/-- A silent filter with finite coefficients answers a zero. -/
theorem silent_output {c : Config} (hg : c.filtGain = 0) (ha : c.filtA0 = one) {k : Coeffs} (hk : CoeffsFinite k)
    {x : F64} {h : FiltRegs} (p : Passing x h) : fMag (filtOutput c k x h) = 0 := by
  have b0 := fMul_binary hk.1 p.binX
  have b2 := fMul_binary hk.2.1 p.binX2
  have hs : fIsFinite (fAdd (fMul k.b0 x) (fMul k.b2 h.x2)) = true := by
    rcases p.lone with h0 | h0
    · exact fIsFinite_iff.2 (by rw [fMag_zero_fAdd (b0.2 h0) b2.1]; exact fIsFinite_iff.1 b2.1)
    · exact fIsFinite_iff.2 (by rw [fMag_fAdd_zero b0.1 (b2.2 h0.2)]; exact fIsFinite_iff.1 b0.1)
  have h1 := fMag_fSub_zero hs (fMag_fMul_zeroMag hk.2.2.1 p.y1)
  have hs1 := fIsFinite_iff.2 (h1.trans_lt (fIsFinite_iff.1 hs))
  have h2 := fMag_fSub_zero hs1 (fMag_fMul_zeroMag hk.2.2.2 p.y2)
  have hs2 := fIsFinite_iff.2 (h2.trans_lt (fIsFinite_iff.1 hs1))
  have hz := fMag_fMul_zero (a := 0) (by decide) hs2 (.inl (by decide))
  have hd := fMag_fDiv_le (b := one) (m := 0) (finite_of_le hz.le (by decide)) (by decide) (by decide)
    (by rw [hz, magUnits_zero, Nat.zero_mul]; exact Nat.zero_le _)
  unfold filtOutput
  rw [hg, ha]
  omega

theorem Passing.shift {c : Config} (hg : c.filtGain = 0) (ha : c.filtA0 = one) {k : Coeffs} (hk : CoeffsFinite k)
    {x : F64} {h : FiltRegs} (p : Passing x h) : Passing 0 (filtShift x (filtOutput c k x h) h) where
  binX := .inl rfl
  binX1 := p.binX
  binX2 := p.binX1
  lone := .inl rfl
  lone' := p.lone.imp_right And.left
  y1 := silent_output hg ha hk p
  y2 := p.y1

/-- A silent filter with finite coefficients answers an impulse with zeros. -/
theorem silent_response {c : Config} (hg : c.filtGain = 0) (ha : c.filtA0 = one) {k : Coeffs} (hk : CoeffsFinite k)
    (n : Nat) {x : F64} {h : FiltRegs} (p : Passing x h) : (impulseResponse c k n x h).all withinTen = true := by
  induction n generalizing x h with
  | zero => rfl
  | succ n ih =>
    have h0 : withinTen (filtOutput c k x h) = true := by
      have hf : fMag (fAbs (filtOutput c k x h)) = 0 := by simpa using silent_output hg ha hk p
      have he : fAbs (filtOutput c k x h) = 0 := eq_of_sign_mag (by simp) (by rw [hf]; decide)
      rw [withinTen, he]
      decide
    rw [impulseResponse, List.all_cons, h0, ih (p.shift hg ha hk)]
    rfl

/-! ### The coefficients of a bounded response -/

/-- A value within ten is finite. -/
theorem finite_of_withinTen {y : F64} (h : withinTen y = true) : fIsFinite y = true := by
  obtain ⟨_, _, hk⟩ := fLe_iff.1 h
  have hs : fSign (fAbs y) = false := by simp
  have h10 : fKey stabBound = 0x4024000000000000 := by decide
  simp only [fKey, hs, Bool.false_eq_true, if_false] at hk
  rw [← fKey, h10] at hk
  have hm : fMag (fAbs y) = fMag y := by simp
  exact finite_of_le (m := 0x4024000000000000) (by omega) (by decide)

/-- A filter whose response rule R135 bounds has finite coefficients: the first output reads them all. -/
theorem coeffsFinite_of_bounded {c : Config} (h : impulseBounded c = true) :
    CoeffsFinite (filtCoeffs c stabRate stabLow stabHigh) := by
  unfold impulseBounded at h
  rw [show (10000 : Nat) = 9999 + 1 from rfl, impulseResponse, List.all_cons, Bool.and_eq_true] at h
  have h1 := (finite_of_fMul (finite_of_fDiv (finite_of_withinTen h.1))).2
  have h2 := finite_of_fSub h1
  have h3 := finite_of_fSub h2.1
  have h4 := finite_of_fAdd h3.1
  exact ⟨(finite_of_fMul h4.1).1, (finite_of_fMul h4.2).1, (finite_of_fMul h3.2).1, (finite_of_fMul h2.2).1⟩

/-- A factor of at most `1.0` in magnitude keeps a product finite. -/
theorem finite_fMul_unit {a b : F64} (ha : fIsFinite a = true) (hb : fMag b ≤ fMag one) : fIsFinite (fMul a b) = true := by
  refine finite_of_le (fMag_fMul_le ha (finite_of_le hb (by decide)) (Nat.mul_le_mul_left _ ?_)) (fIsFinite_iff.1 ha)
  rw [← magUnits_one]
  exact magUnits_le_iff.2 hb

/-- A sum of finite terms with clear signs has the magnitude of its terms at least, a clear sign, and is no NaN. -/
theorem fAdd_nonneg {a b : F64} (ha : fIsFinite a = true) (hb : fIsFinite b = true) (sa : fSign a = false)
    (sb : fSign b = false) : fMag a ≤ fMag (fAdd a b) ∧ fSign (fAdd a b) = false ∧ fIsNaN (fAdd a b) = false := by
  have hm : (fInt a + fInt b).natAbs = magUnits (fMag a) + magUnits (fMag b) := by
    simp only [fInt, sa, sb, Bool.false_eq_true, if_false]; omega
  have hi := fIsFinite_iff.1 ha
  have h1 : fMag (fAdd a b) = roundMag (magUnits (fMag a) + magUnits (fMag b)) 1 := by
    rw [fAdd_finite ha hb, roundInt_mag, hm]
  refine ⟨?_, ?_, ?_⟩
  · rw [h1]; exact le_roundMag (by decide) hi.le (by omega)
  · rw [fAdd_finite ha hb, roundInt]
    split
    · rw [fSign_fMake _ (by decide), sa]; rfl
    · rw [fSign_fMake _ (roundMag_lt_pow _ _), decide_eq_false_iff_not]
      simp only [fInt, sa, sb, Bool.false_eq_true, if_false]
      omega
  · have := roundMag_le_inf (magUnits (fMag a) + magUnits (fMag b)) 1
    cases hn : fIsNaN (fAdd a b)
    · rfl
    · rw [fIsNaN_iff] at hn; omega

/-- The reciprocal of a value of at least `1.0` in magnitude is at most `1.0`. -/
theorem fMag_recip_le {d : F64} (hn : fIsNaN d = false) (hd : fMag one ≤ fMag d) : fMag (fDiv one d) ≤ fMag one := by
  rcases class_cases d with h | h | h
  · rw [hn] at h; cases h
  · have : fMag (fDiv one d) = 0 := by
      simp only [fDiv, hn, h, show fIsNaN one = false by decide, show fIsInf one = false by decide, Bool.or_false,
        Bool.false_eq_true, if_false, if_true]
      exact fMag_fMake _ (by decide)
    omega
  · have h1 : 0 < fMag one := by decide
    refine fMag_fDiv_le (by decide) h (by omega) (Nat.mul_le_mul_left _ ?_)
    rw [← magUnits_one]
    exact magUnits_le_iff.2 hd

/-- `Q` of the least bandwidth, `970.0 / 1060.0`. -/
def leastQ : F64 := 0x3FED4873ECADE305

/-- A finite value `> 0` has a clear sign. -/
theorem fSign_of_finitePos {x : F64} (h : finitePos x = true) : fSign x = false := by
  obtain ⟨_, _, hk⟩ := fLt_iff.1 (Bool.and_eq_true_iff.1 h).2
  have h0 : fKey 0 = 0 := by decide
  cases hs : fSign x
  · rfl
  · simp only [fKey, hs, if_true] at hk
    rw [← fKey, h0] at hk
    omega

/-- The units of a factor whose square is finite. -/
theorem units_of_finite_sq {k : F64} (h : fIsFinite (fMul k k) = true) : magUnits (fMag k) < 2 ^ 1586 := by
  have hk := (finite_of_fMul h).1
  have hm := fIsFinite_iff.1 h
  rw [fMul_finite hk hk, fMag_fMake _ (roundMag_lt_pow _ _)] at hm
  by_contra hc
  have h2 : 2 ^ 1586 * 2 ^ 1586 = magUnits infMag * 2 ^ 1074 := by decide +kernel
  have := le_roundMag (b := infMag) (show 0 < 2 ^ 1074 by positivity) le_rfl
    (h2.symm.le.trans (Nat.mul_le_mul (not_lt.1 hc) (not_lt.1 hc)))
  omega

/-- The units of a value whose double is finite. -/
theorem units_of_finite_double {d : F64} (h : fIsFinite (fMul two d) = true) : magUnits (fMag d) < 2 ^ 2097 := by
  have hd := (finite_of_fMul h).2
  have hm := fIsFinite_iff.1 h
  rw [fMul_finite (by decide) hd, fMag_fMake _ (roundMag_lt_pow _ _)] at hm
  by_contra hc
  have h2 : magUnits (fMag two) * 2 ^ 2097 = magUnits infMag * 2 ^ 1074 := by decide +kernel
  have := le_roundMag (b := infMag) (show 0 < 2 ^ 1074 by positivity) le_rfl
    (h2.symm.le.trans (Nat.mul_le_mul_left _ (not_lt.1 hc)))
  omega

/-- The units of a value `x >= 0` for which `x - 1.0` is below `2^1023`. -/
theorem units_of_sub_one {x : F64} (hx : fIsFinite x = true) (hs : fSign x = false)
    (h : magUnits (fMag (fSub x one)) < 2 ^ 2097) : magUnits (fMag x) < 2 ^ 2097 + 2 ^ 1074 := by
  have hb : magUnits 0x7FE0000000000000 = 2 ^ 2097 := by decide +kernel
  rw [← hb, magUnits_lt_iff, fSub_finite hx (by decide), roundInt_mag] at h
  by_contra hc
  have hi : fInt x - fInt one = (magUnits (fMag x) : Int) - (magUnits (fMag one) : Int) := by
    simp only [fInt, hs, show fSign one = false by decide, Bool.false_eq_true, if_false]
  have := le_roundMag (b := 0x7FE0000000000000) (d := 1) (n := (fInt x - fInt one).natAbs) (by decide) (by decide)
    (by rw [hb, hi, magUnits_one]; omega)
  omega

/-- The coefficients of rule R129 are finite at the least bandwidth wherever they are finite at any. -/
theorem coeffsFinite_least {k q : F64} (hpos : fSign k = false) (h : CoeffsFinite (bandpassCoef k q)) :
    CoeffsFinite (bandpassCoef k leastQ) := by
  obtain ⟨-, -, h3, -⟩ := h
  have h4 := (finite_of_fMul h3).1
  have h5 := (finite_of_fMul h4).2
  have hkk := (finite_of_fSub h5).1
  have hk := (finite_of_fMul hkk).1
  have skk : fSign (fMul k k) = false := by
    rw [fMul_finite hk hk, fSign_fMake _ (roundMag_lt_pow _ _)]; cases fSign k <;> rfl
  have ukk := units_of_sub_one hkk skk (units_of_finite_double h4)
  have q0 : fMag leastQ ≠ 0 := by decide
  have hq : fIsFinite leastQ = true := by decide
  have b513 : magUnits 0x6000000000000000 = 2 ^ 1587 := by decide +kernel
  have b514 : magUnits 0x6010000000000000 = 2 ^ 1588 := by decide +kernel
  have btop : magUnits 0x7FE8000000000000 = 3 * 2 ^ 2096 := by decide +kernel
  have mkq : fMag (fDiv k leastQ) ≤ 0x6000000000000000 := by
    refine fMag_fDiv_le hk hq q0 ((Nat.mul_le_mul_right _ (units_of_finite_sq hkk).le).trans ?_)
    rw [b513]
    decide +kernel
  have hkq := finite_of_le mkq (by decide)
  have skq : fSign (fDiv k leastQ) = false := by
    rw [fDiv_finite hk hq q0, fSign_fMake _ (roundMag_lt_pow _ _), hpos]; decide
  have ukq : magUnits (fMag (fDiv k leastQ)) ≤ 2 ^ 1587 := b513 ▸ magUnits_le_iff.2 mkq
  have ikq : fInt (fDiv k leastQ) = magUnits (fMag (fDiv k leastQ)) := by simp [fInt, skq]
  have i1 : fInt one = ((2 ^ 1074 : Nat) : Int) := by
    rw [← magUnits_one]; simp only [fInt, show fSign one = false by decide, Bool.false_eq_true, if_false]
  have ikk : fInt (fMul k k) = magUnits (fMag (fMul k k)) := by simp [fInt, skk]
  have p1 : 2 ^ 1074 + 2 ^ 1587 ≤ 2 ^ 1588 := by decide +kernel
  have p2 : 2 ^ 1588 + (2 ^ 2097 + 2 ^ 1074) ≤ 3 * 2 ^ 2096 := by decide +kernel
  have hone := fAdd_nonneg (a := one) (by decide) hkq (by decide) skq
  have hsum : fIsFinite (fAdd one (fDiv k leastQ)) = true :=
    finite_of_le (m := 0x6010000000000000) (fMag_fAdd_le (by decide) hkq (by rw [i1, ikq, b514]; omega)) (by decide)
  have hden := fAdd_nonneg hsum hkk hone.2.1 skk
  have hnorm := fMag_recip_le hden.2.2 (hone.1.trans hden.1)
  have mdiff : fMag (fSub one (fDiv k leastQ)) ≤ 0x6010000000000000 :=
    fMag_fSub_le (by decide) hkq (by rw [i1, ikq, b514]; omega)
  have hdiff := finite_of_le mdiff (by decide)
  have udiff : magUnits (fMag (fSub one (fDiv k leastQ))) ≤ 2 ^ 1588 := b514 ▸ magUnits_le_iff.2 mdiff
  have idiff := fInt_natAbs (fSub one (fDiv k leastQ))
  have hnum : fIsFinite (fAdd (fSub one (fDiv k leastQ)) (fMul k k)) = true :=
    finite_of_le (m := 0x7FE8000000000000) (fMag_fAdd_le hdiff hkk (by rw [ikk, btop]; omega)) (by decide)
  have hb0 := finite_fMul_unit hkq hnorm
  exact ⟨hb0, by rw [show (bandpassCoef k leastQ).b2 = fNeg _ from rfl, fIsFinite_fNeg]; exact hb0,
    finite_fMul_unit h4 hnorm, finite_fMul_unit hnum hnorm⟩
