theorem test_witness_VibratoIsDisabledLfo :
    ({ tone one one one with lfoEn := true, lfoMode := .vibrato } : Snapshot).lfoMode = .vibrato ∧
      ∃ t, exec (.proc { tone one one one with lfoEn := true, lfoMode := .vibrato }) ready = .next t :=
  ⟨rfl, exists_next (by decide +kernel)⟩
/-- `QuietFrameCompletes`: unmuted with the largest finite volume, and muted with a NaN one. -/
theorem test_witness_QuietFrameCompletes :
    registersFinite ready = true ∧ ready.inited = true ∧ Snapshot.blank.osc1En = false ∧ Snapshot.blank.osc2En = false ∧
      fIsFinite 0x7FEFFFFFFFFFFFFF = true ∧ Snapshot.blank.lfoEn = false ∧ Snapshot.blank.filtEn = false ∧
      Snapshot.blank.envEn = false ∧
      ({ Snapshot.blank with mute := true, volume := 0x7FF8000000000000 } : Snapshot).mute = true := by decide +kernel
/-- `SquareToneCompletes`: volume 1.0 and phase `+0.0`, the ends of their ranges. -/
theorem test_witness_SquareToneCompletes :
    ready.inited = true ∧ registersFinite ready = true ∧ (tone one one one).mute = false ∧
      (tone one one one).osc1En = true ∧ (tone one one one).osc1Wave = .square ∧ (tone one one one).osc2En = false ∧
      (tone one one one).lfoEn = false ∧ (tone one one one).filtEn = false ∧ (tone one one one).envEn = false ∧
      fIsFinite one = true ∧ fLe 0 one = true ∧ fLe one one = true ∧ fLe 0 ready.osc.osc1 = true ∧
      fLt ready.osc.osc1 TWO_PI = true ∧ fLe 0 (phaseInc ready.sampleRate one) = true ∧
      fLt (phaseInc ready.sampleRate one) TWO_PI = true := by decide +kernel
/-- `ProcReadsPersistentOnly`: two states that differ in everything but the persistent registers. -/
theorem test_witness_ProcReadsPersistentOnly :
    samePersistent ready
      { ready with
        scratch := { bandcenter := one, bandwidth := one }, snapshot := tone one one one, out := [one], response := [one]
        nodes := { s1 := one, s2 := one, m := one, l := one, tg := one, g := one, out := one } } :=
  ⟨rfl, rfl, rfl, rfl, rfl, rfl⟩

/-- `WaveCornerValues`: an infinite amplitude, and a NaN phase. -/
theorem test_witness_WaveCornerValues : fIsNaN posInf = false ∧ fIsNaN 0x7FF8000000000000 = true := by decide
/-- `WrapInvariant`: increment `+0.0`, and phases at both ends of the range. -/
theorem test_witness_WrapInvariant :
    incInRange ready.sampleRate 0 ∧ incInRange ready.sampleRate 0x401FFFFFFFFFFFFE ∧ phaseInRange (atPhase 0).osc.osc1 ∧
      phaseInRange (atPhase 0x401921FB54442D17).osc.osc2 ∧ phaseInRange (atPhase 0x401921FB54442D17).osc.lfo := by
  unfold incInRange phaseInRange
  decide +kernel
/-- `PhasesStayInRange`: an initialised core whose next frame keeps the duty. -/
theorem test_witness_PhasesStayInRange :
    phasesInRange (given [0, one]) ∧ nextFrameDuty (given [0, one]) ∧ ∃ t, step (given [0, one]) = .next t := by
  refine ⟨?_, ?_, exists_next (by decide +kernel)⟩
  · unfold phasesInRange phaseInRange
    decide +kernel
  · intro f rest p hp hd
    have hf : f = [0, one] := by cases hp; rfl
    have h2 : decode [0, one] = .ok (.init one) := decode_of_test (by decide)
    rw [hf, h2] at hd
    cases hd
/-- `AdvanceCornerCases`: the smallest sample rate, phases at both ends with a clear sign, a NaN frequency. -/
theorem test_witness_AdvanceCornerCases :
    fGt 1 0 = true ∧ fIsFinite 1 = true ∧ fLe 0 0x401921FB54442D17 = true ∧ fLt 0x401921FB54442D17 TWO_PI = true ∧
      fSign 0x401921FB54442D17 = false ∧ fLe 0 0 = true ∧ fLt 0 TWO_PI = true ∧ fSign 0 = false ∧
      fIsNaN 0x7FF8000000000000 = true := by decide +kernel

THE TASK =>
Everything in the material above from the line that has "have hd := (finite_of_fMul h).2" through the line that has "have skk : fSign (fMul k k) = false := by" must be duplicated exactly, with no other lines given.

TASK RESPONSE =>
  have hd := (finite_of_fMul h).2
  have hm := fIsFinite_iff.1 h
  rw [fMul_finite (by decide) hd, fMag_fMake _ (roundMag_lt_pow _ _)] at hm
  by_contra hc
  have h2 : magUnits (fMag two) * 2 ^ 2097 = magUnits infMag * 2 ^ 1074 := by decide +kernel
  have := le_roundMag (b := infMag) (show 0 < 2 ^ 1074 by positivity) le_rfl
    (h2.symm.le.trans (Nat.mul_le_mul_left _ (not_lt.1 hc)))
  omega

/-- The units of a value `x >= 0` for which `x - 1.0` is below `2^1023`. -/
theorem units_of_sub_one {x : F64} (hx : fIsFinite x = true) (hs : fSign x = false)
    (h : magUnits (fMag (fSub x one)) < 2 ^ 2097) : magUnits (fMag x) < 2 ^ 2097 + 2 ^ 1074 := by
  have hb : magUnits 0x7FE0000000000000 = 2 ^ 2097 := by decide +kernel
  rw [← hb, magUnits_lt_iff, fSub_finite hx (by decide), roundInt_mag] at h
  by_contra hc
  have hi : fInt x - fInt one = (magUnits (fMag x) : Int) - (magUnits (fMag one) : Int) := by
    simp only [fInt, hs, show fSign one = false by decide, Bool.false_eq_true, if_false]
  have := le_roundMag (b := 0x7FE0000000000000) (d := 1) (n := (fInt x - fInt one).natAbs) (by decide) (by decide)
    (by rw [hb, hi, magUnits_one]; omega)
  omega

/-- The coefficients of rule R129 are finite at the least bandwidth wherever they are finite at any. -/
theorem coeffsFinite_least {k q : F64} (hpos : fSign k = false) (h : CoeffsFinite (bandpassCoef k q)) :
    CoeffsFinite (bandpassCoef k leastQ) := by
  obtain ⟨-, -, h3, -⟩ := h
  have h4 := (finite_of_fMul h3).1
  have h5 := (finite_of_fMul h4).2
  have hkk := (finite_of_fSub h5).1
  have hk := (finite_of_fMul hkk).1
  have skk : fSign (fMul k k) = false := by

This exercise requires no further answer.